**EXERCISE DESCRIPTION**
Output the data word for word. Begin at its first line and end at the line with "givesFl_landsAs rfl (fMul_num".

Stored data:
/-- Only operands that are no NaN have a valid product. -/
theorem Val.isNan_of_mul {x y p : Val} (h : x.mul y = .val p) : x.isNan = false ∧ y.isNan = false := by
  cases x <;> cases y <;> simp_all [Val.mul, Val.isNan]

theorem vFma_product {p : Val} (h : x.mul y = .val p) :
    vFma x y z f md = if z.isNan then nanRes f z.isSig else (p.add z md).round f md := by
  obtain ⟨hx, hy⟩ := Val.isNan_of_mul h
  simp [vFma, hx, hy, h]

end

theorem fadd_fsub_fmul_number (s : State) (t : FpTy) (md : RMode) (d a b : Reg) :
    let x := widen t.fmt (scalarBits t.fmt (s.rd a))
    let y := widen t.fmt (scalarBits t.fmt (s.rd b))
    x.isNan = false → y.isNan = false →
      GivesFl (.fadd t md d a b) s d 4 ((x.add y md.rnd).round t.fmt md.rnd).landsAs ∧
      GivesFl (.fsub t md d a b) s d 4 ((x.add y.negate md.rnd).round t.fmt md.rnd).landsAs ∧
      GivesFl (.fmul t md d a b) s d 4 ((x.mul y).round t.fmt md.rnd).landsAs := fun hx hy =>
  ⟨givesFl_landsAs rfl (fAdd_num _ _ _ _ hx hy), givesFl_landsAs rfl (fSub_num _ _ _ _ hx hy),
    givesFl_landsAs rfl (fMul_num _ _ _ _ hx hy)⟩

theorem fadd_fsub_fmul_nan (s : State) (t : FpTy) (md : RMode) (d a b : Reg) :
    let x := widen t.fmt (scalarBits t.fmt (s.rd a))
    let y := widen t.fmt (scalarBits t.fmt (s.rd b))
    x.isNan = true ∨ y.isNan = true →
      GivesFl (.fadd t md d a b) s d 4 (nanRes t.fmt (x.isSig || y.isSig)).landsAs ∧
      GivesFl (.fsub t md d a b) s d 4 (nanRes t.fmt (x.isSig || y.isSig)).landsAs ∧
      GivesFl (.fmul t md d a b) s d 4 (nanRes t.fmt (x.isSig || y.isSig)).landsAs := fun h =>
  ⟨givesFl_landsAs rfl (fAdd_nan _ _ _ _ h), givesFl_landsAs rfl (fSub_nan _ _ _ _ h),
    givesFl_landsAs rfl (fMul_nan _ _ _ _ h)⟩

theorem ffma_gives (s : State) (t : FpTy) (md : RMode) (d a b : Reg) :
    let x := widen t.fmt (scalarBits t.fmt (s.rd a))
    let y := widen t.fmt (scalarBits t.fmt (s.rd b))
    let z := widen t.fmt (scalarBits t.fmt (s.rd d))
    let gives := fun (r : FRes) => GivesFl (.ffma t md d a b) s d (ffmaLat t) r.landsAs
    (x.isNan = true ∨ y.isNan = true → gives (nanRes t.fmt (x.isSig || y.isSig || z.isSig))) ∧
    (∀ (u v : Bool) (e : Int), (x = .inf u ∧ y = .fin v 0 e) ∨ (x = .fin v 0 e ∧ y = .inf u) → gives (nanRes t.fmt true)) ∧
    (∀ p, x.mul y = .val p → (z.isNan = true → gives (nanRes t.fmt z.isSig)) ∧
      (z.isNan = false → gives ((p.add z md.rnd).round t.fmt md.rnd))) := by
  intro x y z gives
  refine ⟨fun h => givesFl_landsAs rfl (vFma_nan x y z _ _ h),
    fun u v e h => givesFl_landsAs rfl (vFma_inf_zero x y z _ _ u v e h), fun p h => ⟨fun hz => ?_, fun hz => ?_⟩⟩
  · exact givesFl_landsAs rfl ((vFma_product x y z _ _ h).trans (by simp [hz]))
  · exact givesFl_landsAs rfl ((vFma_product x y z _ _ h).trans (by simp [hz]))

-- Fields of a pattern of an IEEE format (Table 10-2) and the steps of FRCPA and FRSQA (R181 to R183)

section
variable (e m b c : Nat)

/-- An IEEE format of e exponent and m fraction bits. -/
abbrev ieee : Fmt := .flt e m b .ieee

theorem widen_ieee_nan (hx : c / 2 ^ m % 2 ^ e = 2 ^ e - 1) (he : 0 < e) (hf : c % 2 ^ m ≠ 0) :
    ∃ n p w, widen (ieee e m b) c = .nan n (decide (c % 2 ^ m < 2 ^ (m - 1))) p w := by
  have h1 : 2 ^ e - 1 ≠ 0 := by have := Nat.one_lt_two_pow he.ne'; omega
  have hs : (c % 2 ^ m / 2 ^ (m - 1) == 0) = decide (c % 2 ^ m < 2 ^ (m - 1)) := by
    rw [Bool.eq_iff_iff]
    simp [Nat.div_eq_zero_iff]
  simp only [widen, widenFlt, hx, if_neg h1, if_neg hf, if_true, hs]
  exact ⟨_, _, _, rfl⟩

theorem widen_ieee_inf (he : 0 < e) (hx : c / 2 ^ m % 2 ^ e = 2 ^ e - 1) (hf : c % 2 ^ m = 0) :
    widen (ieee e m b) c = .inf (c / 2 ^ (e + m) % 2 == 1) := by
  have h1 : 2 ^ e - 1 ≠ 0 := by have := Nat.one_lt_two_pow he.ne'; omega
  simp only [widen, widenFlt, hx, if_neg h1, hf, if_true]

theorem widen_ieee_zero (hx : c / 2 ^ m % 2 ^ e = 0) (hf : c % 2 ^ m = 0) :
    ∃ k, widen (ieee e m b) c = .fin (c / 2 ^ (e + m) % 2 == 1) 0 k := by
  simp only [widen, widenFlt, hx, hf, if_true]
  exact ⟨_, rfl⟩

/-- The exponent of a finite non-zero number with exponent field ex and fraction field fr (R181). -/
def numExp (m b ex fr : Nat) : Int := if ex = 0 then 1 - (b : Int) - ((m - Nat.log2 fr : Nat) : Int) else ex - (b : Int)

/-- Its top 23 fraction bits. -/
def topFrac (m ex fr : Nat) : Nat := (if ex = 0 then fr * 2 ^ (m - Nat.log2 fr) % 2 ^ m else fr) / 2 ^ (m - 23)

theorem log2_normal (fr : Nat) (h : fr < 2 ^ m) : Nat.log2 (2 ^ m + fr) = m := by
  rw [Nat.log2_eq_iff (by positivity)]
  constructor
  · omega
  · rw [Nat.pow_succ]; omega

/-- A normal number (R181). -/
theorem normalise_normal (fr : Nat) (k : Int) (h : fr < 2 ^ m) (hm : 23 ≤ m) :
    normalise (2 ^ m + fr) k = (k + m, fr / 2 ^ (m - 23)) := by
  simp only [normalise, log2_normal m fr h, Nat.add_sub_cancel_left]
  by_cases h23 : m = 23
  · subst h23; simp
  · rw [if_neg (by omega)]

/-- A subnormal number: its fraction is moved up until its leading bit is the hidden one (R181). -/
theorem normalise_subnormal (fr : Nat) (k : Int) (h : fr < 2 ^ m) (h0 : fr ≠ 0) (hm : 23 ≤ m) :
    normalise fr k = (k + Nat.log2 fr, fr * 2 ^ (m - Nat.log2 fr) % 2 ^ m / 2 ^ (m - 23)) := by
  have hlm : Nat.log2 fr < m := (Nat.log2_lt h0).mpr h
  have hlo : 2 ^ Nat.log2 fr ≤ fr := Nat.log2_self_le h0
  have hhi : fr < 2 ^ Nat.log2 fr * 2 := by rw [← Nat.pow_succ]; exact Nat.lt_log2_self
  generalize hl : Nat.log2 fr = l at hlm hlo hhi
  obtain ⟨r, rfl⟩ : ∃ r, fr = 2 ^ l + r := ⟨fr - 2 ^ l, by omega⟩
  have hmod : (2 ^ l + r) * 2 ^ (m - l) % 2 ^ m = r * 2 ^ (m - l) := by
    have hpow : 2 ^ l * 2 ^ (m - l) = 2 ^ m := by rw [← Nat.pow_add]; congr 1; omega
    have hr : r * 2 ^ (m - l) < 2 ^ m := hpow ▸ Nat.mul_lt_mul_of_pos_right (by omega) (by positivity)
    rw [Nat.add_mul, hpow, Nat.add_mod_left, Nat.mod_eq_of_lt hr]
  simp only [normalise, hl, hmod, Nat.add_sub_cancel_left]
  refine Prod.ext rfl ?_
  show (if l ≤ 23 then _ else _) = _
  split
  · next h23 =>
    have : m - l = (23 - l) + (m - 23) := by omega
    rw [this, Nat.pow_add, ← Nat.mul_assoc, Nat.mul_div_cancel _ (by positivity)]
  · next h23 =>
    have : m - 23 = (m - l) + (l - 23) := by omega
    rw [this, Nat.pow_add, Nat.mul_comm r, Nat.mul_div_mul_left _ _ (by positivity)]

/-- A finite non-zero pattern widens to a value whose normal form its fields give (R181). -/
theorem widen_ieee_number (hm : 23 ≤ m) (hx : c / 2 ^ m % 2 ^ e ≠ 2 ^ e - 1) (h0 : c / 2 ^ m % 2 ^ e ≠ 0 ∨ c % 2 ^ m ≠ 0) :
    ∃ M E, widen (ieee e m b) c = .fin (c / 2 ^ (e + m) % 2 == 1) M E ∧ M ≠ 0 ∧
      normalise M E = (numExp m b (c / 2 ^ m % 2 ^ e) (c % 2 ^ m), topFrac m (c / 2 ^ m % 2 ^ e) (c % 2 ^ m)) := by
  have hfr : c % 2 ^ m < 2 ^ m := Nat.mod_lt _ (by positivity)
  simp only [widen, widenFlt, if_neg hx]
  by_cases hz : c / 2 ^ m % 2 ^ e = 0
  · have hf : c % 2 ^ m ≠ 0 := h0.resolve_left (by simp [hz])
    have hl : Nat.log2 (c % 2 ^ m) < m := (Nat.log2_lt hf).mpr hfr
    refine ⟨_, _, if_pos hz, hf, ?_⟩
    rw [normalise_subnormal m _ _ hfr hf hm]
    simp only [numExp, topFrac, hz, if_true]
    refine Prod.ext ?_ rfl
    show (1 - (b : Int) - m + Nat.log2 (c % 2 ^ m) : Int) = _
    omega
  · refine ⟨_, _, if_neg hz, by positivity, ?_⟩
    rw [normalise_normal m _ _ hfr hm]
    simp only [numExp, topFrac, hz, if_false]
    refine Prod.ext ?_ rfl
    show ((c / 2 ^ m % 2 ^ e : Nat) - (b : Int) - m + m : Int) = _
    omega

-- FRCPA and FRSQA by the class of their operand

variable {e m b c}

theorem fRcpa_nan {n sig : Bool} {p w : Nat} {f : Fmt} (h : widen f c = .nan n sig p w) : fRcpa f c = nanRes f sig := by
  simp [fRcpa, h]
theorem fRcpa_inf {n : Bool} {f : Fmt} (h : widen f c = .inf n) : fRcpa f c = { pat := f.zeroPat n, fl := 0 } := by
  simp [fRcpa, h]
theorem fRcpa_zero {n : Bool} {k : Int} {f : Fmt} (h : widen f c = .fin n 0 k) :
    fRcpa f c = { pat := f.infPat n, fl := flDZ } := by simp [fRcpa, h]

/-- The two steps of FRCPA from the top 23 fraction bits (R182). -/
def rcpaStep (f : Nat) : Nat :=
  let y := 2 ^ 25 / (513 + 2 * (f / 2 ^ 15))
  y * (2 ^ 40 - (2 ^ 23 + f) * y) / 2 ^ 39

theorem fRcpa_number {n : Bool} {M fr : Nat} {E k : Int} {f : Fmt} (h : widen f c = .fin n M E) (hM : M ≠ 0)
    (hn : normalise M E = (k, fr)) : fRcpa f c = packApprox f n (-k) (rcpaStep fr) := by
  simp [fRcpa, h, hM, hn, rcpaStep]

**RESPONSE BELOW**
/-- Only operands that are no NaN have a valid product. -/
theorem Val.isNan_of_mul {x y p : Val} (h : x.mul y = .val p) : x.isNan = false ∧ y.isNan = false := by
  cases x <;> cases y <;> simp_all [Val.mul, Val.isNan]

theorem vFma_product {p : Val} (h : x.mul y = .val p) :
    vFma x y z f md = if z.isNan then nanRes f z.isSig else (p.add z md).round f md := by
  obtain ⟨hx, hy⟩ := Val.isNan_of_mul h
  simp [vFma, hx, hy, h]

end

theorem fadd_fsub_fmul_number (s : State) (t : FpTy) (md : RMode) (d a b : Reg) :
    let x := widen t.fmt (scalarBits t.fmt (s.rd a))
    let y := widen t.fmt (scalarBits t.fmt (s.rd b))
    x.isNan = false → y.isNan = false →
      GivesFl (.fadd t md d a b) s d 4 ((x.add y md.rnd).round t.fmt md.rnd).landsAs ∧
      GivesFl (.fsub t md d a b) s d 4 ((x.add y.negate md.rnd).round t.fmt md.rnd).landsAs ∧
      GivesFl (.fmul t md d a b) s d 4 ((x.mul y).round t.fmt md.rnd).landsAs := fun hx hy =>
  ⟨givesFl_landsAs rfl (fAdd_num _ _ _ _ hx hy), givesFl_landsAs rfl (fSub_num _ _ _ _ hx hy),
    givesFl_landsAs rfl (fMul_num _ _ _ _ hx hy)⟩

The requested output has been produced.